Description of the task:
From the records below, please repeat exactly the line that has "def execXchg (ka", the line that has "withRead s i 9 0 (tensorRead s tn x.peers", and every line between them, and nothing else.

(Data for this exercise)

/-- A walk with its requests; with none left it rests (R234, R236). -/
def settleWalk (s : State) (core : Nat) (e : FordEntry) : State :=
  updEntry s core e.wid fun _ =>
    if e.reqs.isEmpty then
      { e with active := false, walk := { e.walk with units := [] }, used := s.now, parkedOn := none, fatal := false }
    else e

/-- The requests whose windows do not hold what a step reads end alone with cause 14 (R240). -/
def judgeRequests (s : State) (e : FordEntry) (xs : List Span) : State × FordEntry :=
  let bad := e.reqs.filter fun r => !(meshOk e.stream r.windows false xs)
  (bad.foldl (fun s r => endRequest s r 14) s, { e with reqs := e.reqs.filter fun r => meshOk e.stream r.windows false xs })

/-- What stops a walk. -/
def stopWalk (s : State) (core : Nat) (e : FordEntry) (stop : DecStop) : State :=
  match stop with
  | .err c => failWalk s core e c
  | .page va w f =>
    faultPage (updEntry s core e.wid fun _ => { e with parkedOn := some (va / 65536, w), fatal := false }) e.stream.tenant va 4
      (if w then .write else .read) f
  | .ask d rva va => askRemote (updEntry s core e.wid fun _ => e) e.stream.tenant d rva va

/-- The capture of a walk that has emitted a triangle, for the requests that were joined; then the walk goes on, or rests. -/
def captureWalk (s : State) (core : Nat) (e : FordEntry) (m : Mesh) (wss : List (List Window)) : State :=
  match captureFord s e.stream m e.next e.walk wss (.op e.wid) with
  | .error stop => stopWalk s core { e with due := some wss } stop
  | .ok (s, next) => settleWalk (clearFetched s e.stream.tenant) core { e with next := next, due := none, parkedOn := none }

/-- One symbol of a walk (R234): a triangle is delivered, and then the walk captures. -/
def stepWalk (s : State) (core : Nat) (e : FordEntry) (m : Mesh) : State :=
  let reads := stepReads s e.stream m e.walk
  match walkSymbol s e.stream m e.walk with
  | .error (.err c) =>
    let (s, e) := judgeRequests s e reads
    failWalk s core e c
  | .error stop => stopWalk s core e stop
  | .ok (w, t) =>
    let (s, e) := judgeRequests s e reads
    if e.reqs.isEmpty then dropEntry s core e.wid
    else
      match t with
      | none => settleWalk (clearFetched s e.stream.tenant) core { e with walk := w, parkedOn := none }
      | some t =>
        let wss := e.reqs.map fun r => r.windows
        let (s, reqs) := deliverAll (w.tri - 1) (triangleWords m w t) e.reqs s
        captureWalk s core { e with walk := w, reqs := reqs, parkedOn := none } m wss
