/-- An accepted XCHG enters: it joins the open batch, owes its status scalar, and sends its COUNTs. -/
def enterXchg (s : State) (i : Iss) (fs : FSel) (ka : KCode) (b : XBlock) (devs counts : List Nat) : State :=
  let (owed, s) := oweResult s i.gid .copy (i.flag fs) [kName i.g ka.toNat] [] 1
  let (id, s) := freshId s
  let x := freshXchg s i b devs counts id owed
  let s := done (bumpSeq (takeEarly { s with xchgs := s.xchgs ++ [x] } x)) i
  let s := ((upto x.peers.length).zip x.peers).foldl (fun s p => xSend s x p.1 (.count x.tag p.2.mine)) s
  advanceXchg s id

/-- XCHG: a release at .sys; it parks while four exchanges of the tenant are outstanding. -/
def execXchg (ka kb : KCode) (fs : FSel) (off : BitVec 12) (s : State) : Out :=
  issue s { fs := fs, ks := [ka.toNat, kb.toNat], tracked := 1 } 0 fun i =>
    let tn := i.g.tenant
    match teamOf s i.g with
    | none => s
    | some t =>
      if releasePending s i.gid i.pathMask then s
      else
        match parseXchg t (blockAddr i kb off) with
        | .error (code, a) => raiseAt s i code 0 (i.active 0) a
        | .ok x =>
          withRead s i 9 0 (tensorRead s tn x.peers (x.peers.addr [0, 0, 0, 0]) (2 * x.n)) fun pb =>
            withRead s i 9 0 (tensorRead s tn x.counts (x.counts.addr [0, 0, 0, 0]) (8 * x.n * x.g)) fun cb =>
              let devs := numbersIn 2 x.n pb
              if !(checkPeers s tn x.tag devs) then raise s i 0x01
              else
                match checkSpans t x.spans with
                | some (code, a) => raiseAt s i code 0 (i.active 0) a
                | none =>
                  if 4 ≤ (s.xchgs.filter fun y => y.tenant == tn).length then park s i .retry
                  else enterXchg (clearFetched s tn) i fs ka x devs (numbersIn 4 (2 * x.n * x.g) cb)

/-! ## Messages that arrive (R327, R328) -/

/-- The tenant that holds a partition (R317). -/
def tenantOfPartition (s : State) (part : BitVec 16) : Option Nat :=
  if part = 0 then none
  else (s.tenants.find? fun p => p.2.state != .absent && p.2.config.partition == part).map fun p => p.1

/-- The exchange that a packet belongs to, with the peer that sent it. -/
def xchgFor (s : State) (p : Packet) (tag : Nat) : Option (Xchg × Nat × Peer) :=
  let x := if p.src = s.fabric.dev then s.xchgs.find? fun x => x.id % 2 ^ 32 == p.req.toNat && x.tag == tag
    else (tenantOfPartition s p.part).bind fun tn => s.xchgs.find? fun x => x.tenant == tn && x.tag == tag
  x.bind fun x => (findIx (fun (q : Peer) => q.dev == p.src) x.peers 0).map fun q => (x, q.1, q.2)

/-- A COUNT whose exchange is not accepted yet: kept at the fabric port, at most 1,024 a tenant (R327); refused where a reset
ended its exchange (R328) or no tenant holds the partition (R317). -/
def earlyCount (s : State) (p : Packet) (tag : Nat) : State :=
  match (tenantOfPartition s p.part).bind fun tn => (tfind s.tenants tn).map fun t => (tn, t) with
  | none => answer s p (.response false 0)
  | some (tn, t) =>
    if t.endedCounts.contains (tag, p.src) then
      updTenant (answer s p (.response false 0)) tn fun t =>
        { t with endedCounts := t.endedCounts.filter fun e => e != (tag, p.src) }
    else if 1024 ≤ t.earlyCounts.length then answer s p (.response false 1)
    else updTenant (answer s p (.response true 0)) tn fun t => { t with earlyCounts := t.earlyCounts ++ [p] }

/-- XCHG_COUNT_RECEIVE (R327). -/
def execXchgCountReceive (n : Nat) (s : State) : Out :=
  .next
    (match nextArrived s n with
    | some ⟨src, dest, part, req, .count tag cs⟩ =>
      let p : Packet := ⟨src, dest, part, req, .count tag cs⟩
      let s := dropArrived s n
      match xchgFor s p tag with
      | some (x, q, y) =>
        if y.failed then s
        else
          let s := answer s p (.response true 0)
          advanceXchg (updPeer s x.id q fun y => { y with counts := some (y.counts.getD (countsOf x.g cs)) }) x.id
      | none => earlyCount s p tag
    | _ => s)

/-- XCHG_COUNT_RESEND (R327): a refused COUNT is sent again after 4,096 clocks. -/
def execXchgCountResend (n : Nat) (s : State) : Out :=
  .next
    (match s.resends[n]? with
    | none => s
    | some (due, id, q) =>
      match xchgOf s id with
      | none => { s with resends := removeIx s.resends n }
      | some x =>
        if s.now < due || x.suspended s then s
        else
          advanceXchg
            (xSend { s with resends := removeIx s.resends n } x q (.count x.tag (((x.peers[q]?).map fun p => p.mine).getD []))) id)

/-- XCHG_READY_RECEIVE (R327): the rows for the peer are sent. -/
def execXchgReadyReceive (n : Nat) (s : State) : Out :=
  .next
    (match nextArrived s n with
    | some ⟨src, dest, part, req, .ready tag ok⟩ =>
      let p : Packet := ⟨src, dest, part, req, .ready tag ok⟩
      let s := dropArrived s n
      match xchgFor s p tag with
      | some (x, q, y) =>
        if y.failed then s
        else
          advanceXchg (updPeer (answer s p (.response true 0)) x.id q fun y => { y with readyIn := some (y.readyIn.getD ok) }) x.id
      | none => answer s p (.response false 0)
    | _ => s)

/-- XCHG_ROW_RECEIVE (R327 to R329): a row is written in the receive tensor once every COUNT is in, or refused. -/
def execXchgRowReceive (n : Nat) (s : State) : Out :=
  .next
    (match nextArrived s n with
    | some ⟨src, dest, part, req, .row tag index bytes⟩ =>
      let p : Packet := ⟨src, dest, part, req, .row tag index bytes⟩
      match xchgFor s p tag with
      | none => ackRow (dropArrived s n) p tag true
      | some (x, q, y) =>
        if y.failed then dropArrived s n
        else if !x.heard || x.posts_ q then s
        else if x.overfull || y.refusing || decide (y.rows ≤ index) then ackRow (dropArrived s n) p tag true
        else
          match xWrite s x (rowKey q) (.row q) x.recv (x.recv.addr [0, x.at_ q + index, 0, 0])
            ((bytes ++ List.replicate (x.rowBytes - bytes.length) 0).take x.rowBytes) with
          | (s, .ok true) => rowOut s x q n false
          | (s, .fatal) => rowOut s x q n true
          | (s, .ok false) => s
          | (s, .hold) => noticeStream s p
    | _ => s)

/-- The request that an answer echoes: its exchange and peer; self's by the exchange's own number. -/
def ackedPeer (s : State) (p : Packet) : Option (Nat × Nat) :=
  if p.src = s.fabric.dev then
    (s.xchgs.find? fun x => x.id % 2 ^ 32 == p.req.toNat).map fun x => (x.id, x.me)
  else
    (s.remotes.find? fun r => r.id % 2 ^ 32 == p.req.toNat && r.dest == p.src).bind fun r => match r.use with
      | .peer id q => some (id, q)
      | _ => none

/-- An outstanding request answered. -/
def dropRemote (s : State) (p : Packet) : State :=
  if p.src = s.fabric.dev then s
  else { s with remotes := s.remotes.filter fun r => !(r.id % 2 ^ 32 == p.req.toNat && r.dest == p.src) }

(End Data for this exercise)

Answer to the exercise:
def execXchg (ka kb : KCode) (fs : FSel) (off : BitVec 12) (s : State) : Out :=
  issue s { fs := fs, ks := [ka.toNat, kb.toNat], tracked := 1 } 0 fun i =>
    let tn := i.g.tenant
    match teamOf s i.g with
    | none => s
    | some t =>
      if releasePending s i.gid i.pathMask then s
      else
        match parseXchg t (blockAddr i kb off) with
        | .error (code, a) => raiseAt s i code 0 (i.active 0) a
        | .ok x =>
          withRead s i 9 0 (tensorRead s tn x.peers (x.peers.addr [0, 0, 0, 0]) (2 * x.n)) fun pb =>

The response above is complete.